**Exercise**
Which lines hold the string "hacc"? Copy each of them from the material below.

**Dataset records**
theorem completes_spareReady_inRole (hphase : (s.hub k).spare.phase = 1) (hcopied : (s.hub k).spare.copied = true)
    (hup : s.workerUp (workerCode k 16) = true) (hframe : (s.hub k).spare.since + (s.hub k).spare.late + 823 ≤ s.mgr.frame) :
    Completes (.spareReady k) s fun t =>
      (t.hub k).spare.inUse = true ∧ ((s.hub k).spare.site, 16) ∈ (t.hub k).inRole ∧
      ∀ i, i < s.fit.sleds → ∃ e ∈ (t.hub i).evq, e.code = 3 := by
  let loaded := (s.takeRole k).loadPrograms (workerCode k 16) 0x7C
  have hloaded : State.RolesKept (s.takeRole k) loaded := State.loadPrograms_rolesKept _ _ _
  have hraised := loaded.raiseAll_rolesKept 3 (s.sparedEvents k)
  have hrest := foldl_rolesKept (fun st g => st.afterSwitchIn_rolesKept g) (s.groupsWithout (workerCode k (s.hub k).spare.site))
    (loaded.raiseAll 3 (s.sparedEvents k))
  obtain ⟨-, hhubs⟩ := (hloaded.trans hraised).trans hrest
  obtain ⟨hspare, hrole, -⟩ := hhubs k
  have hhub : (s.takeRole k).hub k = _ := State.updHub_hub_self _ _ _
  refine ⟨_, exec_spareReady hphase hcopied hup hframe, (congrArg Spare.inUse hspare).trans ?_, hrole ▸ ?_, fun i hi => ?_⟩
  · rw [hhub]
  · rw [hhub]
    exact List.mem_append_right _ List.mem_cons_self
  · obtain ⟨hfit, -⟩ := hloaded
    obtain ⟨e, he, hcode⟩ := loaded.raiseAll_records (s.sparedEvents_ne_nil k) 3 (by rw [hfit]; exact hi)
    obtain ⟨-, hkept⟩ := hrest
    obtain ⟨-, -, hevq⟩ := hkept i
    exact ⟨e, hevq he, hcode⟩

/-- A spare that has failed itself takes no role (R226). -/
theorem completes_spareReady_failed (hphase : (s.hub k).spare.phase = 1) (hdown : s.workerUp (workerCode k 16) = false) :
    Completes (.spareReady k) s fun t => (t.hub k).spare.phase = 0 ∧ (t.hub k).inRole = (s.hub k).inRole := by
  refine ⟨s.endSwitchIn k, if_pos ⟨hphase, by simp [hdown]⟩, ?_⟩
  obtain ⟨-, hhubs⟩ := foldl_rolesKept (fun st g => State.loseJob_rolesKept st g 5) (s.groupsWithout (workerCode k (s.hub k).spare.site))
    (((s.updHub k fun h => { h with spare := Spare.init }).updWorker (workerCode k (s.hub k).spare.site) fun x =>
      { x with flowsTo := none }).updPlane fun p =>
        { p with autos := p.autos.filter fun r => !(r.kind == 3 && r.unit == workerCode k (s.hub k).spare.site) })
  obtain ⟨hspare, hrole, -⟩ := hhubs k
  rw [State.updPlane_hub, State.updWorker_hub, State.updHub_hub_self] at hspare hrole
  exact ⟨congrArg Spare.phase hspare, hrole⟩

end Sys2Proof.Machine
end

section
/-! SUPPORT. Lanes of a failed worker, reloaded onto its spare (R227). -/

namespace Sys2Proof.Machine

variable {s t u : State} {k obj z : Nat} {o : MObj} {b : List Byte}

/-- Nothing but tier memory, with the keys its lines are written under, has changed. -/
def State.OnlyTiers (s t : State) : Prop := t = { s with mem := t.mem, keyTag := t.keyTag }

theorem State.OnlyTiers.refl (s : State) : State.OnlyTiers s s := rfl

theorem State.OnlyTiers.trans (h : State.OnlyTiers s t) (h' : State.OnlyTiers t u) : State.OnlyTiers s u := by
  unfold State.OnlyTiers at *
  rw [h', h]

theorem State.OnlyTiers.worker (h : State.OnlyTiers s t) (w : Nat) : t.worker w = s.worker w := by rw [h]; rfl

/-- A chunk of an object's lane on a worker written in its place (R175, R177). -/
def State.writeChunk (s : State) (z : Nat) (o : MObj) (b : List Byte) (cek : List Byte) (acc : Option State) (f : List Nat × Nat) : Option State :=
  if f.1.getD 0 0 ≠ o.lane then acc
  else acc.bind fun st =>
    (openChunk b cek f.2 ((b.drop (f.1.getD 3 0)).take (f.1.getD 1 0 + 16))).map fun plain =>
      st.tierWriteKey ((s.worker z).slot o.owner).gen (s.objAddr z o.secondary o.first (f.1.getD 2 0)) plain

/-- An object lane that is written on a worker changes tier memory only. -/
theorem State.reloadLane_onlyTiers (h : s.reloadLane z o b = some u) : State.OnlyTiers s u := by
  unfold State.reloadLane at h
  dsimp only at h
  split at h
  · cases h
  next cek _ =>
    obtain ⟨t, ht, rfl⟩ := Option.map_eq_some_iff.mp h
    have hfold (l : List (List Nat × Nat)) (acc : Option State) (hacc : ∀ st, acc = some st → State.OnlyTiers s st) :
        ∀ st, l.foldl (s.writeChunk z o b cek) acc = some st → State.OnlyTiers s st := by
      induction l generalizing acc with
      | nil => exact hacc
      | cons f l ih =>
        refine ih _ fun st hst => ?_
        unfold State.writeChunk at hst
        split at hst
        · exact hacc st hst
        · obtain ⟨v, hv, hplain⟩ := Option.bind_eq_some_iff.mp hst
          obtain ⟨plain, -, rfl⟩ := Option.map_eq_some_iff.mp hplain
          exact (hacc v hv).trans (v.tierWriteKey_only _ _ _)
    exact (hfold _ (some s) (fun st hst => by cases hst; exact State.OnlyTiers.refl s) t ht).trans (t.zeroGaps_only z o _)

**Solution to this problem**
    have hfold (l : List (List Nat × Nat)) (acc : Option State) (hacc : ∀ st, acc = some st → State.OnlyTiers s st) :
      | nil => exact hacc
        · exact hacc st hst
          exact (hacc v hv).trans (v.tierWriteKey_only _ _ _)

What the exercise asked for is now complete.